Верджил ничего не ответил. Он тихо открыл дверь, и вышел. Снаружи было темно, холодно и дул сильный ветер. Он поднял голову, но птиц больше не было. Был только ветер.
ТО, ЧТО БЫВАЕТ В СЕРДЦЕ
Я совершал обыкновенную свою прогулку, которую делаю каждый вечер. В этот день было прохладнее всего, я это заметил, когда домой возвращаться было уже лень.
Многие этим вечером оказались глупее меня, или не знаю, как и сказать. Они были в шортах и майках. Мне хотя бы в последнюю минуту хватило ума надеть джинсовую куртку. И то, она не делала этот вечер слишком уютным. Ветер каждую секунду хотел доказать мне (и не только), что он сильнее. «Чёрт, не знаю, может, это и так, парень, но, скорее, где-то выше зданий», думал я про себя, застегивая все пуговицы до верху. С моим настроением идти быстро было просто нельзя. Наверно, поэтому я и простудился. Но тогда мне ещё слишком хотелось посидеть на моей любимой скамье, и посмотреть на всех этих проходящих мимо людей. «Праздник жизни!» было написано на их лицах.
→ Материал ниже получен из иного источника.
/-- Registers of the engine windows, part 0. -/
def engineRegs0 : List Reg := [
  .LRX_CTRL, .LRX_CMD, .LRX_STATUS, .LRX_EVENTS, .LRX_TR, .LRX_TR_STATUS, .LRX_FFE_CTRL, .LRX_NLC_CTRL, .LRX_DET,
  .LRX_GRADE, .LRX_LOCK_CFG, .LRX_SNR, .LRX_NOISE, .LRX_VALID_STATUS, .LRX_SHADOW_CTRL, .LRX_FE, .LRX_FE_LIVE,
  .LRX_DET_SEED, .LRX_DET_LIVE, .LRX_GRADE_COUNT, .LRX_INVALID_SEG, .LRX_SEG, .LRX_SHADOW_STATUS, .LRX_SHADOW_HITS,
  .LRX_CHK_CTRL, .LRX_CHK_STATUS, .LRX_CHK_BITS, .LRX_CHK_ERRS, .LRX_CHK_GRADE_ERR, .LRX_CHK_SKIPPED, .LRX_FFE_TAP,
  .LRX_NLC_ENTRY, .LTX_CTRL, .LTX_CMD, .LTX_STATUS, .LTX_EVENTS, .LTX_DRV, .LTX_LEVEL, .LTX_COUR, .LTX_PAT]

/-- Registers of the engine windows, part 1. -/
def engineRegs1 : List Reg := [
  .LTX_CLIPS, .LTX_LOOP_STATUS, .LTX_FRAMES, .LTX_FIR, .LTX_PD_ENTRY, .LTX_PAT_MEM, .SPR_CFG, .SPR_CTRL, .SPR_CMD,
  .SPR_G_STATUS, .SPR_G_LAT, .SPR_G_EVENTS, .SPR_G_ALIGN, .SPR_G_FRAMES, .SPR_G_FRAMES_INV, .SPR_G_UNC_FRAMES,
  .SPR_G_UNC_FRAMES_INV, .SPR_G_RS_CW, .SPR_G_RS_UNC, .SPR_G_RS_SYM_CORR, .SPR_G_PASSES, .SPR_G_INNER_DOUBT,
  .SPR_G_SKIPPED, .SPR_G_PASS_HIST, .SPR_L_CORR_BITS, .SPR_L_RS_CW, .SPR_L_RS_UNC, .SPR_L_PASSES, .SPR_L_ALIGN,
  .COUR_L_CTRL, .COUR_L_CMD, .COUR_L_STATUS, .COUR_L_EVENTS, .COUR_L_QUALITY, .COUR_L_PWR, .COUR_L_RX_DETECT,
  .COUR_L_RX_RESTART, .COUR_L_RX_HDR_ERR, .COUR_L_RX_FORMAT_ERR, .COUR_L_RX_CRC_ERR]

/-- Registers of the engine windows, part 2. -/
def engineRegs2 : List Reg := [
  .COUR_L_RX_OK, .COUR_L_RX_DUP, .COUR_L_RX_COLLISION, .COUR_L_RX_ABANDONED, .COUR_L_RX_LOOP, .COUR_L_TX_SENT,
  .COUR_L_TX_REQUEUED, .COUR_L_SNR, .COUR_L_REC, .COUR_TXMAP_A, .COUR_TXMAP_B, .COUR_RXMAP_A, .COUR_RXMAP_B]

/-- Registers of the engine windows. -/
def engineRegs : List Reg := engineRegs0 ++ engineRegs1 ++ engineRegs2

end Sys2Proof.Machine
end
А я знал, что это просто очередной день, и на тебя, такую красивую, может быть, и обернутся, но это максимум, что произойдёт этим вечером. Я знал, что у всех этих счастливых парочек всё не так гладко, и когда они вернутся домой их улыбки сотрут их родные стены, и они вспомнят, что хотят от жизни чего-то большего, чем просто щеголять в своих лучших нарядах. Тогда-то они и припомнят друг другу всё, что накопилось в них за этот час, два, день. А может быть, и за всю вечность? Но сейчас они об этом не думают.
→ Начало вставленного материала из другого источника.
/-- R157, R187 to R189, R196, R212: a frame sent carries, on every lane that is not in PATTERN, the lane's levels of the
codewords of what the group's sources give, and counts there; a squelched lane drives nothing. A stream is locked from a
boundary that its phase gives, and lost; groups asked to relock note it; the counters are cleared. R199 to R203: an RS
codeword of a locked stream whose last symbol has come, the earliest of its group, is counted and takes between one and the
usable number of passes. One that decodes, with the first pass if that finds a codeword, enters the histogram at its last
pass; else it is uncorrectable. The host gets the codeword, marked if UNC_MARK is set and it is uncorrectable. What the
outer decoder answers is a codeword within the bound of errors and erasures. Where the rules leave a point open it states
the model's choice (log entries 32, 69 and 71). -/
def Obligations.SpreadCommands : Prop :=
  (∀ s : State,
     (∀ (n : Fin 64) (courier : List (List Byte)), s.dev.framing (engineOf n) = true → s.dev.get .SPR_CFG_WIDTH (engineOf n) ≤ 3 →
       Completes (.transmitFrame n courier) s fun e =>
         let w := s.dev.width (engineOf n)
         let lanes := s.dev.groupLanes n
         (∀ m ∈ lanes, e.get .LTX_FRAMES_COUNT m = if s.dev.get .LTX_STATUS_SOURCE m = 2 then
           s.dev.get .LTX_FRAMES_COUNT m else (s.dev.get .LTX_FRAMES_COUNT m + 1) % 2 ^ F.LTX_FRAMES_COUNT.width) ∧
         (∀ m ∈ lanes, s.dev.tx m ≠ txSQUELCH → ∃ ls os, Out.lineFrame m ls os ∈ e.out ∧ ls.length = 21760 / w ∧
           os.length = 21760 / w ∧ (s.dev.get .LTX_STATUS_SOURCE m ≠ 2 →
             ls = levelsOf (laneBits w (s.dev.local_ m) (frameWords w (lanes.map fun k => s.dev.streamShare k))))) ∧
         (∀ m ∈ lanes, s.dev.tx m = txSQUELCH → ∀ ls os, Out.lineFrame m ls os ∉ e.out) ∧
         Dev.Only (fun f i => (i ∈ lanes ∧ f ∈ [.LTX_FRAMES_COUNT, .X_LTX_IDLE, .X_LTX_POS, .X_LTX_CLIPS,
             .LTX_LOOP_STATUS_FILL_LEVEL]) ∨ (f = .X_LTX_TAIL ∧ ∃ m ∈ lanes, ∃ j < 8, i = 8 * m + j))
           { s.dev with loops := e.loops, looped_ := e.looped_, lineIn := e.lineIn, free := e.free } e) ∧
     (∀ (n : Fin 64) (phase : BitVec 16), let g := s.dev.groupOf n
       s.dev.sg g = sgLOCKED → s.dev.streamLocked n = false → Completes (.streamLock n phase) s fun e =>
         e.get .SPR_G_STATUS_STREAM_LOCK g = s.dev.get .SPR_G_STATUS_STREAM_LOCK g ||| 2 ^ s.dev.local_ n ∧
         e.get .X_SPR_PHASE n = s.dev.get .X_SPR_NO g * (40960 / s.dev.width (engineOf n)) + phase.toNat ∧
         e.get .X_SPR_CW n = 0 ∧ Dev.Only (fun f i => (f = .SPR_G_STATUS_STREAM_LOCK ∧ i = g) ∨
           ((f = .X_SPR_PHASE ∨ f = .X_SPR_CW) ∧ i = n)) s.dev e) ∧
     (∀ n : Fin 64, let g := s.dev.groupOf n
       s.dev.streamLocked n = true → (∀ x ∈ s.dev.rxFrames, x.group ≠ g) → Completes (.streamLost n) s fun e =>
         e.streamLocked n = false ∧ e.get .SPR_G_EVENTS_STREAM_LOST g = 1 ∧
         e.rsDone = (s.dev.rsDone.filter fun x => x.lane != n.val) ∧
         Dev.OnlyAt [.SPR_G_STATUS_STREAM_LOCK, .SPR_G_EVENTS_STREAM_LOST] g { s.dev with rsDone := e.rsDone } e) ∧
     (∀ (e : Fin 8) (groups : Byte), Completes (.spreadRelock e groups) s fun d =>
       (∀ q < 8, bitAt groups.toNat q = true → s.dev.groupExists (8 * e + q) = true →
         d.get .X_SPR_RELOCK (8 * e + q) = 1 ∧ d.get .X_SPR_RELOCK_LAST (8 * e + q) = s.dev.clk ∧
         d.get .X_SPR_RELOCK_CLK (8 * e + q) =
           if s.dev.get .X_SPR_RELOCK (8 * e + q) = 1 then s.dev.get .X_SPR_RELOCK_CLK (8 * e + q) else s.dev.clk) ∧
       Dev.Only (fun f g => (f = .X_SPR_RELOCK ∨ f = .X_SPR_RELOCK_CLK ∨ f = .X_SPR_RELOCK_LAST) ∧ ∃ q < 8, g = 8 * e + q ∧
         bitAt groups.toNat q = true ∧ s.dev.groupExists g = true) s.dev d) ∧
     ∀ e : Fin 8, Completes (.sprClearStats e) s fun d =>
       (∀ q < 8, (∀ f ∈ groupCounters ++ laneCounters, d.get f (8 * e + q) = 0) ∧
         ∀ k < 6, d.get .SPR_G_PASS_HIST_COUNT (6 * (8 * e + q) + k) = 0) ∧
       Dev.Only (fun f i => (f ∈ groupCounters ++ laneCounters ∧ ∃ q < 8, i = 8 * e + q) ∨
         (f = .SPR_G_PASS_HIST_COUNT ∧ ∃ q < 8, ∃ k < 6, i = 6 * (8 * e + q) + k)) s.dev d) ∧
  ((∀ (word erased syms : List Nat), erased.length ≤ 30 → rsDecode word erased = some syms →
     (∀ x ∈ rsSyndromes syms, x = 0) ∧
     2 * ((List.range 544).filter fun i => syms.getD i 0 != word.getD i 0 && !erased.contains i).length + erased.length ≤ 30) ∧
   ∀ (n : Fin 64) (s : State),
     let g := s.dev.groupOf n
     let syms := s.dev.rsSymbols n (s.dev.rsNow n) []
     s.dev.sg g = sgLOCKED → s.dev.rsFirst g = some n.val →
     s.dev.rsEnd n ≤ s.dev.get .X_SPR_NO g * (40960 / s.dev.width (engineOf n)) →
     Completes (.rsCodewordDecode n) s fun e =>
       e.get .SPR_G_RS_CW_COUNT g = (s.dev.get .SPR_G_RS_CW_COUNT g + 1) % 2 ^ F.SPR_G_RS_CW_COUNT.width ∧
       e.get .X_SPR_CW n = (s.dev.get .X_SPR_CW n + 1) % 2 ^ F.X_SPR_CW.width ∧
       ∃ (k : Nat) (answer : Option (List Nat)) (last : List Nat), 1 ≤ k ∧ k ≤ max 1 (s.dev.usable g) ∧
         (∀ c, rsDecode syms [] = some c → k = 1 ∧ answer = some c) ∧
         (s.dev.usable g ≤ 1 → last = syms ∧ answer = rsDecode syms []) ∧
         e.get .SPR_G_PASSES_COUNT g = (s.dev.get .SPR_G_PASSES_COUNT g + k) % 2 ^ F.SPR_G_PASSES_COUNT.width ∧
         (answer ≠ none → e.get .SPR_G_PASS_HIST_COUNT (6 * g + (k - 1)) =
           satAdd F.SPR_G_PASS_HIST_COUNT.width (s.dev.get .SPR_G_PASS_HIST_COUNT (6 * g + (k - 1))) 1 ∧
           e.get .SPR_G_RS_UNC_COUNT g = s.dev.get .SPR_G_RS_UNC_COUNT g) ∧
         (answer = none → e.get .SPR_G_RS_UNC_COUNT g = (s.dev.get .SPR_G_RS_UNC_COUNT g + 1) % 2 ^ F.SPR_G_RS_UNC_COUNT.width ∧
           e.get .X_POOL_FAIL g = 1 ∧ (e.get .X_SPR_UNC g = 1 ∨ e.get .SPR_G_EVENTS_UNC g = 1)) ∧
         (s.dev.get .HOST_P_STATUS_TX_SRC n = 0 → Out.rsWord n (answer.getD
           (if s.dev.lget .SPR_CTRL_UNC_MARK (engineOf n) = 1 then markWord (s.dev.mode (engineOf n)) last else last)) ∈ e.out))

/-- R221, R223, R234: a grant computation of a pool in ON: groups that are not LOCKED are granted nothing, a forced group its
forced value, and the grants are ready for the tick. CLEAR_STATS clears the pool's counters. -/
def Obligations.PoolCommands : Prop :=
  ∀ (t : Fin 4) (s : State),
    (s.dev.poolOn t = true → Completes (.grantComputed t) s fun e => e.get .X_POOL_READY t = 1 ∧
      (∀ g ∈ s.dev.tileGroups t, s.dev.sg g ≠ sgLOCKED → e.get .POOL_G_REQ_GRANT g = 0 ∧ e.get .POOL_G_REQ_REQUEST g = 0) ∧
      (∀ g ∈ s.dev.poolGroups t, s.dev.lon .POOL_G_CTRL_FORCE_EN g = true →
        e.get .POOL_G_REQ_GRANT g = code6 (s.dev.lget .POOL_G_CTRL_FORCE g)) ∧
      ∀ g ∈ s.dev.poolGroups t, s.dev.lon .POOL_G_CTRL_FORCE_EN g = false →
        e.get .POOL_G_REQ_GRANT g ≤ max (e.get .POOL_G_REQ_REQUEST g) (s.dev.poolFloor g)) ∧
    (s.dev.poolOn t = false → Completes (.grantComputed t) s fun e => e = s.found) ∧
    Completes (.poolClearStats t) s fun e =>
      let fs := [F.POOL_G_AGE_MAX_AGE, .POOL_G_COUNTS_DENIED, .POOL_G_COUNTS_URGENT_ENTRIES]
      e.get .POOL_SLOTS_COUNT t = 0 ∧ (∀ f ∈ fs, ∀ j < 16, e.get f (16 * t + j) = 0) ∧
        Dev.Only (fun f i => (f = .POOL_SLOTS_COUNT ∧ i = t) ∨ (f ∈ fs ∧ ∃ j < 16, i = 16 * t + j)) s.dev e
Без движения, на скамейке, стало довольно холодно, и я понял, что пора собираться домой. Конец моей одинокой прогулки был близок. Оставшийся отрезок я знал назубок.
Я шёл вдоль главной дороги, и здесь всё ещё толпились люди. И мне кажется, что все они куда-то спешили. Многие спешили просто так, без особой причины, скорее, от волнения, от подступившей к красным глазам эйфории. И в этой почти прекрасной воскресной суматохе я заметил одну стройную девичью фигурку. Она стояла у дороги. Я, было, подумал, что это одна из жриц любви, как их принято теперь называть. Но было ещё достаточно светло, и она была ещё уж очень юна для этого, как мне показалось.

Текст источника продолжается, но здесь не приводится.